I searched my memory trying to remember anyone I had ever known whose washing machine hoses had burst. I know it can happen. (And I am sure I will hear from many readers who have had the horrific experience.) But, on the great scale of likely calamities, it seemed to rank just a little lower than getting attacked by a marauding band of armed squirrels.
The course of duty
Yet I want to be a good husband and I knew that Nancy was worried. So, when we were at the home Improvement Store (otherwise known as the Money Pit Store), I asked the clerk for replacement hoses. He led us to a set of hoses that looked like woven steel in a space-age sheath–the kind that feeds liquid oxygen into an Atlas V booster rocket. In addition to being burst-proof, they also had an automatic shutoff feature that sensed extraordinary water flow and acted to protect your home and holdings when they suspected a leak. And they were endorsed by AARP.

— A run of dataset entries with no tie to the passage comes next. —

-- ==== Sys2Proof/Certificates/Slice0/Obligations.lean ====
section
/-! DEFINITION. The statements for the provers, from the numbered rules of spec/. Where a statement names a
free table or function of Config or Machine/Rom.lean, it holds for every value of it. The parameters the spec gives a
default for are those of the state, `params`, or quantified (notes/assumptions/8.md): a statement holds for every value
of them, or for every admissible one (`ParamsOk`), never for the defaults alone. -/

open Sys2Proof Sys2Proof.Machine

/-! ## Primitives -/

/-- 00_scope.md R11, R12: saturation keeps a value in range and moves another to the nearest bound; wrapping keeps
the residue modulo the width and lies in range; `>>` is the floor of the quotient, `<<` the product, and the rounding
right shift adds half of the divisor first and is the identity for a shift by 0. -/
def Obligations.FixedPointPrimitives : Prop :=
  (∀ v lo hi : Int, sat16 v = min 32767 (max (-32768) v) ∧
    sat32 v = min (2 ^ 31 - 1) (max (-2 ^ 31) v) ∧ clamp v lo hi = min hi (max lo v) ∧
    ((-2 ^ 15 ≤ wrap16 v ∧ wrap16 v < 2 ^ 15) ∧ (2 ^ 16 : Int) ∣ v - wrap16 v) ∧
    ((-2 ^ 31 ≤ wrap32 v ∧ wrap32 v < 2 ^ 31) ∧ (2 ^ 32 : Int) ∣ v - wrap32 v)) ∧
  (∀ (v : Int) (s : Nat), (asr v s * 2 ^ s ≤ v ∧ v < (asr v s + 1) * 2 ^ s) ∧ shl v s = v * 2 ^ s ∧
    rshr v 0 = v ∧ (0 < s → rshr v s = asr (v + 2 ^ (s - 1)) s))

/-- 40_fixed_point.md R159: `bitlen v` is the least `b` with `v < 2^b`. -/
def Obligations.BitlenIsLeastExponent : Prop :=
  (∀ v : Nat, v < 2 ^ bitlen v ∧ ∀ b : Nat, v < 2 ^ b → bitlen v ≤ b) ∧
    bitlen 0 = 0 ∧ bitlen 1 = 1 ∧ bitlen 32767 = 15

/-! ## Scalar commands -/

/-- 40_fixed_point.md R141 to R151, 30_encoding.md R114: NOP and the saturating scalar commands complete in every state,
with the result in RES0 and all else as it was. A left shift multiplies; a right shift floors, after adding half of the
divisor if RND is set and the shift is not by 0. -/
def Obligations.ScalarResults : Prop :=
  (∀ s : State,
    exec .nop s = .next (ended s) ∧
    exec .sat16 s = .next (endedRes0 s (min 32767 (max (-32768) (arg32 s 0)))) ∧
    exec .abs16 s = .next (endedRes0 s (min 32767 |arg16 s 0|)) ∧
    exec .abs32 s = .next (endedRes0 s (min (2 ^ 31 - 1) |arg32 s 0|)) ∧
    exec .adds16 s = .next (endedRes0 s (min 32767 (max (-32768) (arg16 s 0 + arg16 s 1)))) ∧
    exec .subs16 s = .next (endedRes0 s (min 32767 (max (-32768) (arg16 s 0 - arg16 s 1)))) ∧
    exec .adds32 s = .next (endedRes0 s (min (2 ^ 31 - 1) (max (-2 ^ 31) (arg32 s 0 + arg32 s 1)))) ∧
    exec .subs32 s = .next (endedRes0 s (min (2 ^ 31 - 1) (max (-2 ^ 31) (arg32 s 0 - arg32 s 1))))) ∧
  (∀ (s : State) (sh : BitVec 5) (dir : ShiftDir) (rnd : Rounding),
    let shifted : Int → Int := fun v =>
      match dir, rnd with
      | .left, _ => v * 2 ^ sh.toNat
      | .right, .floor => v / 2 ^ sh.toNat
      | .right, .half => if sh = 0 then v else (v + 2 ^ (sh.toNat - 1)) / 2 ^ sh.toNat
    exec (.mul16 sh dir rnd) s = .next (endedRes0 s (sat32 (shifted (arg16 s 0 * arg16 s 1)))) ∧
    exec (.shift32 sh dir rnd) s = .next (endedRes0 s (sat32 (shifted (arg32 s 0)))) ∧
    exec (.shift16 sh dir rnd) s = .next (endedRes0 s (sat16 (shifted (arg16 s 0)))))

/-- 40_fixed_point.md R152 to R155: the normalisation shifts complete in every state; the count is 0 for 0 and
else brings the operand to the top of its width; SIZEBITS gives the least width that holds the operand. -/
def Obligations.NormalisationResults : Prop :=
  ∀ s : State,
    (∃ n : Nat, exec .normw16 s = .next (endedRes0 s n) ∧ (arg16 s 0 = 0 → n = 0) ∧
      (0 < arg16 s 0 → 2 ^ 14 ≤ arg16 s 0 * 2 ^ n ∧ arg16 s 0 * 2 ^ n < 2 ^ 15) ∧
      (arg16 s 0 < 0 → -2 ^ 15 ≤ arg16 s 0 * 2 ^ n ∧ arg16 s 0 * 2 ^ n < -2 ^ 14)) ∧
    (∃ n : Nat, exec .normw32 s = .next (endedRes0 s n) ∧ (arg32 s 0 = 0 → n = 0) ∧
      (0 < arg32 s 0 → 2 ^ 30 ≤ arg32 s 0 * 2 ^ n ∧ arg32 s 0 * 2 ^ n < 2 ^ 31) ∧
      (arg32 s 0 < 0 → -2 ^ 31 ≤ arg32 s 0 * 2 ^ n ∧ arg32 s 0 * 2 ^ n < -2 ^ 30)) ∧
    (∃ n : Nat, exec .normu32 s = .next (endedRes0 s n) ∧ ((s.args[0]).toNat = 0 → n = 0) ∧
      (0 < (s.args[0]).toNat → 2 ^ 31 ≤ (s.args[0]).toNat * 2 ^ n ∧ (s.args[0]).toNat * 2 ^ n < 2 ^ 32)) ∧
    (∃ n : Nat, exec .sizebits s = .next (endedRes0 s n) ∧ (s.args[0]).toNat < 2 ^ n ∧
      ∀ b : Nat, (s.args[0]).toNat < 2 ^ b → n ≤ b)

/-! ## Vector commands -/

/-- 40_fixed_point.md R160, R161: VMAXABS16 gives the largest magnitude, saturated, and the first place of it; DOTSC
accumulates the shifted products in index order, saturating at every step. Nothing but the result registers and the
report changes. -/
def Obligations.VectorReductionResults : Prop :=
  (∀ (s : State) (x n : Nat), argIs s 0 x → argIs s 1 n → fits s x n →
    (n = 0 → exec .vmaxabs16 s = .next { ended s with res0 := 0, res1 := 0 }) ∧
    (0 < n → ∃ (m : Int) (i : Nat),
      exec .vmaxabs16 s =
        .next { ended s with res0 := BitVec.ofInt 32 (min m 32767), res1 := BitVec.ofNat 32 i } ∧
      i < n ∧ |s.dmem.readI16 (x + i)| = m ∧ (∀ j, j < n → |s.dmem.readI16 (x + j)| ≤ m) ∧
      ∀ j, j < i → |s.dmem.readI16 (x + j)| < m)) ∧
  (∀ (s : State) (sh : BitVec 5) (dir : ShiftDir) (x y n : Nat),
    argIs s 0 x → argIs s 1 y → argIs s 2 n → fits s x n → fits s y n →
    ∃ acc : Nat → Int, acc 0 = 0 ∧
      (∀ i, i < n → acc (i + 1) = sat32 (acc i +
        match dir with
        | .right => s.dmem.readI16 (x + i) * s.dmem.readI16 (y + i) / 2 ^ sh.toNat
        | .left => sat32 (s.dmem.readI16 (x + i) * s.dmem.readI16 (y + i) * 2 ^ sh.toNat))) ∧
      exec (.dotsc sh dir) s = .next (endedRes0 s (acc n)))

/-- 40_fixed_point.md R162, R163: VSCALE and VMUL write the shifted, saturated products of the words their inputs
held at the start, in place or elsewhere, and no other byte. -/
def Obligations.VectorProductResults : Prop :=
  (∀ (s : State) (sh : BitVec 5) (dir : ShiftDir) (rnd : Rounding) (x y n : Nat),
    argIs s 0 x → argIs s 1 y → argIs s 2 n → fits s x n → fits s y n → (apart y n x n ∨ y = x) →
    ∃ m, exec (.vscale sh dir rnd) s = .next { ended s with dmem := m } ∧
      wordsAre m y n (fun i => sat16 (shft (s.dmem.readI16 (x + i) * arg16 s 3) sh.toNat dir rnd)) ∧
      sameOutside s.dmem m y n) ∧
  (∀ (s : State) (sh : BitVec 5) (dir : ShiftDir) (rnd : Rounding) (x w y n : Nat),
    argIs s 0 x → argIs s 1 w → argIs s 2 y → argIs s 3 n → fits s x n → fits s w n → fits s y n →
    (apart y n x n ∨ y = x) → (apart y n w n ∨ y = w) →
    ∃ m, exec (.vmul sh dir rnd) s = .next { ended s with dmem := m } ∧
      wordsAre m y n
        (fun i => sat16 (shft (s.dmem.readI16 (x + i) * s.dmem.readI16 (w + i)) sh.toNat dir rnd)) ∧
      sameOutside s.dmem m y n)

/-! ## Filters -/

/-- 41_filters.md R201: FILT_MA writes the clamped, descaled sums over the input and its history as they were
at the start. -/
def Obligations.FiltMaResult : Prop :=
  ∀ (s : State) (x y n a o : Nat), argIs s 0 x → argIs s 1 y → argIs s 2 n → argIs s 3 a → argIs s 4 o →
    o ≤ 31 → o ≤ x → fits s (x - o) (o + n) → fits s y n → fits s a (o + 1) →
    (apart y n (x - o) (o + n) ∨ y = x) → apart y n a (o + 1) →
    ∃ m, exec .filtMa s = .next { ended s with dmem := m } ∧
      wordsAre m y n (fun i => sat16 (rshr (clamp
        (total (o + 1) fun k => s.dmem.readI16 (a + k) * s.dmem.readI16 (x + i - k)) (-2 ^ 27) (2 ^ 27)) 12)) ∧
      sameOutside s.dmem m y n

/-- 41_filters.md R202: each output of FILT_AR is computed from the input and the outputs before it as they stand
in the memory afterwards, narrowed; the first ones from the history. -/
def Obligations.FiltArResult : Prop :=
  ∀ (s : State) (x y n a o : Nat), argIs s 0 x → argIs s 1 y → argIs s 2 n → argIs s 3 a → argIs s 4 o →
    o ≤ 31 → o ≤ y → fits s x n → fits s (y - o) (o + n) → fits s a (o + 1) →
    (apart (y - o) (o + n) x n ∨ y = x) → apart (y - o) (o + n) a (o + 1) →
    ∃ m, exec .filtAr s = .next { ended s with dmem := m } ∧
      wordsAre m y n (fun i => sat16 (rshr (clamp
        (s.dmem.readI16 a * s.dmem.readI16 (x + i) -
          total o fun k => s.dmem.readI16 (a + (k + 1)) * m.readI16 (y + i - (k + 1))) (-2 ^ 27) (2 ^ 27)) 12)) ∧
      sameOutside s.dmem m y n

/-- 41_filters.md R203: HP_FILT runs the recurrence of the context's kind over the samples `X 2, X 3, ...` with
the accumulators `V 2, V 3, ...`, clamped to ±2^28, and keeps the last two of each in the context. -/
def Obligations.HpFiltResult : Prop :=
  ∀ (s : State) (c : BitVec 4) (q : Ctx) (x y n : Nat), s.ctxAt c.toNat = some q →
    argIs s 0 x → argIs s 1 y → argIs s 2 n → fits s x n → fits s y n → (apart y n x n ∨ y = x) →
    ∃ (X V : Nat → Int) (m : Memory),
      (X 0 = q.hpX1.toInt ∧ X 1 = q.hpX0.toInt ∧ V 0 = q.hpY1.toInt ∧ V 1 = q.hpY0.toInt) ∧
      (∀ i, i < n → X (i + 2) = s.dmem.readI16 (x + i) ∧
        V (i + 2) = clamp (Config.hpAcc q.kind (hpCoef q.kind) (X (i + 2)) (X (i + 1)) (X i) (V (i + 1)) (V i))
          (-268435456) 268435456) ∧
      exec (.hpFilt c) s = .next
        { (ended s).setCtx c.toNat (some
            { q with
              hpX0 := BitVec.ofInt 16 (X (n + 1)), hpX1 := BitVec.ofInt 16 (X n)
              hpY0 := BitVec.ofInt 32 (V (n + 1)), hpY1 := BitVec.ofInt 32 (V n) }) with dmem := m } ∧
      wordsAre m y n (fun i => sat16 (rshr (V (i + 2)) 13)) ∧
      sameOutside s.dmem m y n

/-! ## Linear prediction -/

/-- 42_lpc.md R240, R241: AUTOCORR writes the exact scaled sums as 32-bit values, low half first, and leaves the
scale factor in RES0. -/
def Obligations.AutocorrResult : Prop :=
  ∀ (s : State) (x n r o : Nat), argIs s 0 x → argIs s 1 n → argIs s 2 r → argIs s 3 o →
    1 ≤ n → n ≤ 4096 → o ≤ 10 → fits s x n → fits s r (2 * (o + 1)) → apart r (2 * (o + 1)) x n →
    ∃ (peak : Int) (norm sc : Nat) (m : Memory),
      ((∀ j, j < n → |s.dmem.readI16 (x + j)| ≤ peak) ∧ ∃ j, j < n ∧ |s.dmem.readI16 (x + j)| = peak) ∧
      (0 < peak → 2 ^ 30 ≤ min 32767 peak ^ 2 * 2 ^ norm ∧ min 32767 peak ^ 2 * 2 ^ norm < 2 ^ 31) ∧
      sc = (if peak = 0 then 0 else if norm > bitlen n then 0 else bitlen n - norm) ∧
      exec .autocorr s = .next { ended s with dmem := m, res0 := BitVec.ofNat 32 sc } ∧
      (∀ k, k ≤ o → m.readI32 (r + 2 * k) =
        total (n - k) fun j => s.dmem.readI16 (x + j) * s.dmem.readI16 (x + j + k) / 2 ^ sc) ∧
      sameOutside s.dmem m r (2 * (o + 1))

/-- 42_lpc.md R242: with the scale factor of R241 no partial sum of the autocorrelation leaves 32 bits. -/
def Obligations.AutocorrNeverOverflows : Prop :=
  ∀ xs : List Int, (∀ v ∈ xs, -32768 ≤ v ∧ v ≤ 32767) → 1 ≤ xs.length → xs.length ≤ 4096 →
    ∀ k p : Nat, k + p ≤ xs.length →
      -2 ^ 31 ≤ total p (fun j => nth xs j * nth xs (j + k) / 2 ^ acScale xs) ∧
      total p (fun j => nth xs j * nth xs (j + k) / 2 ^ acScale xs) < 2 ^ 31

/-- 42_lpc.md R250, R252, R253: LEVINSON. `K` are the reflection coefficients LEV_ARITH gives. It is stable when
`R[0] > 0` and no `|K_i|` exceeds 32750; else the identity filter is written, the reflection coefficients
up to the failing one, zeros after it, and UNSTABLE is set. -/
def Obligations.LevinsonResult : Prop :=
  ∀ (s : State) (r a k : Nat), argIs s 0 r → argIs s 1 a → argIs s 2 k → fits s r 22 → fits s a 11 → fits s k 10 →
    apart a 11 r 22 → apart k 10 r 22 → apart a 11 k 10 →
    let R : List Int := (List.range 11).map fun i => s.dmem.readI32 (r + 2 * i)
    let K : Nat → Int := nth (levArith R).k
    let upTo : Nat → Bool := fun j => decide (0 < s.dmem.readI32 r) && (List.range j).all fun i => |K i| ≤ 32750
    ∃ m, exec .levinson s =
        .next (alsoUnstable (!upTo 10) { ended s with dmem := m, res0 := if upTo 10 then 1 else 0 }) ∧
      wordsAre m a 11
        (fun i => if upTo 10 then nth (levArith R).a i else if i = 0 then 4096 else 0) ∧
      wordsAre m k 10 (fun j => if upTo j then K j else 0) ∧
      sameOutside2 s.dmem m a 11 k 10

/-- 42_lpc.md R260 to R263: A2LSF. `P` and `Q` are the polynomials of R261 and `lsp` the roots that the grid search of
R262 ends with: every search state it passes is one of `Searches`, and it stops with 10 roots or at the end of the grid.
With 10 roots their frequencies are written, with fewer the mean vector, and RES0 is the number of roots. The grid
decreases strictly and the conversion to frequencies does not increase (notes/assumptions/12.md). -/
def Obligations.AtoLsfResult : Prop :=
  ((∀ j, j < gridN → cosGrid (j + 1) < cosGrid j) ∧
    ∀ x : Int, -32768 ≤ x → x < 32767 → lsp2lsf (x + 1) ≤ lsp2lsf x) ∧
  ∀ (s : State) (a f : Nat), argIs s 0 a → argIs s 1 f → fits s a 11 → fits s f 10 → apart f 10 a 11 →
    ∃ (P Q lsp : List Int) (m : Memory),
      (P.length = 6 ∧ nth P 0 = 4096 ∧ ∀ i, i < 5 →
        nth P (i + 1) = s.dmem.readI16 (a + (i + 1)) + s.dmem.readI16 (a + (10 - i)) - nth P i) ∧
      (Q.length = 6 ∧ nth Q 0 = 4096 ∧ ∀ i, i < 5 →
        nth Q (i + 1) = s.dmem.readI16 (a + (i + 1)) - s.dmem.readI16 (a + (10 - i)) + nth Q i) ∧
      (∃ (onP : Bool) (x y : Int) (j : Nat), Searches P Q onP x y j lsp ∧ (lsp.length = 10 ∨ j = gridN)) ∧
      lsp.length ≤ 10 ∧
      exec .a2lsf s = .next { ended s with dmem := m, res0 := BitVec.ofNat 32 lsp.length } ∧
      wordsAre m f 10 (fun i => if lsp.length < 10 then nth (ints Config.lsfMean) i else lsp2lsf (nth lsp i)) ∧
      sameOutside s.dmem m f 10

/-! ## LSF quantisation -/

/-- 43_lsf.md R290, R291: LSF_QUANT. In each split the index is the lowest of those with the least squared
error, and the quantised values are that entry's. `split` gives first coefficient, length, table and size. -/
def Obligations.LsfQuantResult : Prop :=
  ∀ (s : State) (f q ix : Nat), argIs s 0 f → argIs s 1 q → argIs s 2 ix → fits s f 10 → fits s q 10 → fits s ix 3 →
    (apart q 10 f 10 ∨ q = f) → apart ix 3 f 10 → apart ix 3 q 10 →
    ∃ (best : Nat → Nat) (m : Memory), exec .lsfQuant s = .next { ended s with dmem := m } ∧
      (∀ b lo len size : Nat, ∀ cb : List (List Int),
        (b, lo, len, size, cb) ∈ [(0, 0, 3, 64, lsfCb1), (1, 3, 3, 128, lsfCb2), (2, 6, 4, 128, lsfCb3)] →
        let err : Nat → Int := fun c => total len fun i => (s.dmem.readI16 (f + lo + i) - nth (cb.getD c []) i) ^ 2
        best b < size ∧ (∀ c, c < size → err (best b) ≤ err c) ∧ (∀ c, c < best b → err (best b) < err c) ∧
        wordsAre m (q + lo) len (nth (cb.getD (best b) []))) ∧
      wordsAre m ix 3 (fun b => best b) ∧ sameOutside2 s.dmem m q 10 ix 3
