-- ==== Sys2Proof/Laws/Arith.lean ====
section
/-! SUPPORT. What the fixed-point primitives and the list operations give. -/

namespace Sys2Proof.Machine

/-! ### Narrowing -/

theorem sat16_range (v : Int) : -32768 ≤ sat16 v ∧ sat16 v ≤ 32767 := by
  unfold sat16 clamp; omega

theorem sat16_of_range {v : Int} (h : -32768 ≤ v ∧ v ≤ 32767) : sat16 v = v := by
  unfold sat16 clamp; omega

theorem sat32_range (v : Int) : -2147483648 ≤ sat32 v ∧ sat32 v ≤ 2147483647 := by
  unfold sat32 clamp; omega

theorem sat32_of_range {v : Int} (h : -2147483648 ≤ v ∧ v ≤ 2147483647) : sat32 v = v := by
  unfold sat32 clamp; omega

theorem clamp_range {v lo hi : Int} (h : lo ≤ hi) : lo ≤ clamp v lo hi ∧ clamp v lo hi ≤ hi := by
  unfold clamp; omega

theorem wrap16_range (v : Int) : -32768 ≤ wrap16 v ∧ wrap16 v ≤ 32767 := by
  unfold wrap16; omega

/-- A value in the 16-bit range survives a 16-bit word. -/
theorem toInt_ofInt16 {v : Int} (h : -32768 ≤ v ∧ v ≤ 32767) : (BitVec.ofInt 16 v).toInt = v := by
  rw [BitVec.toInt_ofInt, Int.bmod_def]; norm_num; omega

/-- A value in the 32-bit range survives a 32-bit word. -/
theorem toInt_ofInt32 {v : Int} (h : -2147483648 ≤ v ∧ v ≤ 2147483647) :
    (BitVec.ofInt 32 v).toInt = v := by
  rw [BitVec.toInt_ofInt, Int.bmod_def]; norm_num; omega

theorem toInt16_range (w : BitVec 16) : -32768 ≤ w.toInt ∧ w.toInt ≤ 32767 := by
  have := BitVec.le_toInt w; have := BitVec.toInt_lt (x := w); norm_num at *; omega

theorem toInt32_range (w : BitVec 32) : -2147483648 ≤ w.toInt ∧ w.toInt ≤ 2147483647 := by
  have := BitVec.le_toInt w; have := BitVec.toInt_lt (x := w); norm_num at *; omega

theorem magnitude_eq_abs (v : Int) : magnitude v = |v| := (Int.abs_eq_natAbs v).symm

/-! ### Shifts -/

theorem rshr_zero (v : Int) : rshr v 0 = v := rfl

theorem rshr_succ (v : Int) (s : Nat) : rshr v (s + 1) = asr (v + 2 ^ s) (s + 1) := rfl

/-- A right shift is order preserving, rounded or not. -/
theorem rshr_mono {v w : Int} (h : v ≤ w) (s : Nat) : rshr v s ≤ rshr w s := by
  cases s with
  | zero => exact h
  | succ s => exact Int.ediv_le_ediv (by positivity) (by omega)

/-! ### Bit lengths -/

/-- `bitlen v` is the least `b` with `v < 2^b`. -/
theorem bitlen_le_iff (v b : Nat) : bitlen v ≤ b ↔ v < 2 ^ b := by
  unfold bitlen
  split_ifs with h
  · simp [h]
  · rw [Nat.succ_le_iff, Nat.log2_lt h]

/-! ### Lists -/

theorem total_eq_sumTo (n : Nat) (f : Nat → Int) : sumTo n f = ∑ i ∈ Finset.range n, f i := by
  unfold sumTo tabulate
  induction n with
  | zero => rfl
  | succ n ih => rw [List.range_succ, List.map_append, List.sum_append, ih, Finset.sum_range_succ]; simp

/-- `argMin` is a minimiser, and the least one. -/
theorem argMin_spec (f : Nat → Int) : ∀ n, 0 < n →
    argMin f n < n ∧ (∀ i < n, f (argMin f n) ≤ f i) ∧ (∀ i < argMin f n, f (argMin f n) < f i)
  | 0, h => absurd h (by omega)
  | 1, _ => ⟨by simp [argMin], fun i hi => by simp [argMin, show i = 0 by omega], fun i hi => by simp [argMin] at hi⟩
  | n + 2, _ => by
    obtain ⟨h1, h2, h3⟩ := argMin_spec f (n + 1) (by omega)
    have e : argMin f (n + 2) = if f (n + 1) < f (argMin f (n + 1)) then n + 1 else argMin f (n + 1) := rfl
    rw [e]
    split_ifs with hlt
    · refine ⟨by omega, fun i hi => ?_, fun i hi => ?_⟩
      · rcases Nat.lt_or_ge i (n + 1) with h | h
        · exact le_of_lt (lt_of_lt_of_le hlt (h2 i h))
        · rw [show i = n + 1 by omega]
      · exact lt_of_lt_of_le hlt (h2 i hi)
    · refine ⟨by omega, fun i hi => ?_, h3⟩
      rcases Nat.lt_or_ge i (n + 1) with h | h
      · exact h2 i h
      · rw [show i = n + 1 by omega]; omega

theorem fitList_getD {α : Type} (d : α) : ∀ (n : Nat) (l : List α) (i : Nat), i < n →
    (fitList d n l).getD i d = l.getD i d
  | 0, _, _, h => absurd h (by omega)
  | n + 1, [], 0, _ => by simp [fitList]
  | n + 1, [], i + 1, h => by simpa [fitList] using fitList_getD d n [] i (by omega)
  | n + 1, x :: xs, 0, _ => by simp [fitList]
  | n + 1, x :: xs, i + 1, h => by simpa [fitList] using fitList_getD d n xs i (by omega)

/-- A list of the right length fits as it is. -/
theorem fitList_self {α : Type} (d : α) : ∀ (l : List α), fitList d l.length l = l
  | [] => rfl
  | x :: xs => by simp [fitList, fitList_self d xs]

@[simp] theorem ints_length {n : Nat} (v : Vector Word16 n) : (ints v).length = n := by simp [ints]

theorem ints_range {n : Nat} (v : Vector Word16 n) : ∀ x ∈ ints v, -32768 ≤ x ∧ x ≤ 32767 := by
  intro x hx
  obtain ⟨w, _, rfl⟩ := List.mem_map.1 hx
  exact toInt16_range w

/-- A list of 16-bit values survives being held in a context field. -/
theorem ints_words (n : Nat) (l : List Int) (hn : l.length = n) (h : ∀ x ∈ l, -32768 ≤ x ∧ x ≤ 32767) :
    ints (words n l) = l := by
  subst hn
  simp only [ints, words, fitList_self, List.map_map]
  exact (List.map_congr_left fun x hx => toInt_ofInt16 (h x hx)).trans (List.map_id _)

theorem words_ints {n : Nat} (v : Vector Word16 n) : words n (ints v) = v := by
  obtain ⟨⟨l⟩, hl⟩ := v
  subst hl
  simp only [words, ints, List.size_toArray]
  congr
  have := fitList_self (0 : Int) (l.map BitVec.toInt)
  rw [List.length_map] at this
  rw [this, List.map_map]
  exact (List.map_congr_left fun x _ => by simp).trans (List.map_id _)

end Sys2Proof.Machine
end

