-- ==== Sys2Proof/Laws/RootSearch.lean ====
section
/-! SUPPORT. What the root search of 42_lpc.md R262 can do, said once: each bisection, the root a bracket ends in, and
the states the search passes. -/

namespace Sys2Proof.Machine

/-- One bisection does what R262 says of it. -/
theorem bisect_spec (F : List Int) (b : Bracket) : Bisects F b (bisect (chebEval F) b) := by
  simp only [Bisects, bisect, asr, pow_one]
  exact ⟨fun k => by rw [if_pos k], fun k => by rw [if_neg (by omega)]⟩

/-- The floor of a quotient of integers is floor division. -/
theorem floor_div_eq_fdiv (a b : Int) : ⌊(a : ℚ) / (b : ℚ)⌋ = Int.fdiv a b := by
  rcases le_total 0 b with h | h
  · rw [Int.fdiv_eq_ediv_of_nonneg _ h]
    lift b to Nat using h
    exact Rat.floor_intCast_div_natCast a b
  · obtain ⟨c, rfl⟩ := Int.exists_eq_neg_ofNat h
    rw [← Int.neg_neg a, Int.neg_fdiv_neg, Int.fdiv_eq_ediv_of_nonneg _ (Int.natCast_nonneg c)]
    push_cast
    rw [neg_div_neg_eq]
    exact_mod_cast Rat.floor_intCast_div_natCast (-a) c

/-- The root a bracket ends in is the one R262 gives. -/
theorem refineRoot_spec (F : List Int) (b : Bracket) : RootOf F b (refineRoot (chebEval F) b) := by
  refine ⟨_, _, _, _, bisect_spec F _, bisect_spec F _, bisect_spec F _, bisect_spec F _, ?_, ?_⟩
  · intro h
    simp only [refineRoot, if_pos h]
  · intro h
    simp only [refineRoot, if_neg h]
    rw [floor_div_eq_fdiv]

/-- The grid search ends in a state it passes, with 10 roots or at the end of the grid. -/
theorem rootSearch_spec (P Q : List Int) (fuel : Nat) : ∀ (onP : Bool) (x y : Int) (j : Nat) (lsp : List Int),
    Searches P Q onP x y j lsp.reverse → lsp.length ≤ 10 → j ≤ gridN → 10 - lsp.length + (gridN - j) ≤ fuel →
    ∃ (onP' : Bool) (x' y' : Int) (j' : Nat),
      Searches P Q onP' x' y' j' (rootSearch cosGrid gridN fuel (chebEval (searched P Q onP))
        (chebEval (searched P Q !onP)) x y j lsp).reverse ∧
      ((rootSearch cosGrid gridN fuel (chebEval (searched P Q onP))
        (chebEval (searched P Q !onP)) x y j lsp).length = 10 ∨ j' = gridN) := by
  induction fuel with
  | zero =>
    intro onP x y j lsp h hl hj hf
    exact ⟨onP, x, y, j, h, by simp only [rootSearch]; omega⟩
  | succ n ih =>
    intro onP x y j lsp h hl hj hf
    simp only [rootSearch]
    split_ifs with hc hz
    · have s := h.found (by simpa using hc.1) hc.2 rfl hz (refineRoot_spec _ _)
      have := ih (!onP) _ _ j (refineRoot (chebEval (searched P Q onP)) _ :: lsp) (by simpa using s)
        (by simp; omega) hj (by simp; omega)
      simpa using this
    · exact ih onP _ _ (j + 1) lsp (h.passed (by simpa using hc.1) hc.2 rfl (by omega)) hl (by omega) (by omega)
    · exact ⟨onP, x, y, j, h, by omega⟩

end Sys2Proof.Machine
end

Naturally we bought a set.
It was several days before I had a chance to install them. One Saturday afternoon I had a few spare minutes. I grabbed the hoses and the appropriate tools. I entered the laundry closet, shoved the dryer to the side, and wrestled the washer into a more-accessible position. I removed the old, perfectly serviceable hoses, trying to catch the loose water in a bucket. Of course the water went everywhere except in the bucket.
I put on the new hoses—which stretched my resolve to be patient almost to the breaking point since the spaces for the connections are too cramped for hands or pliers. Good design.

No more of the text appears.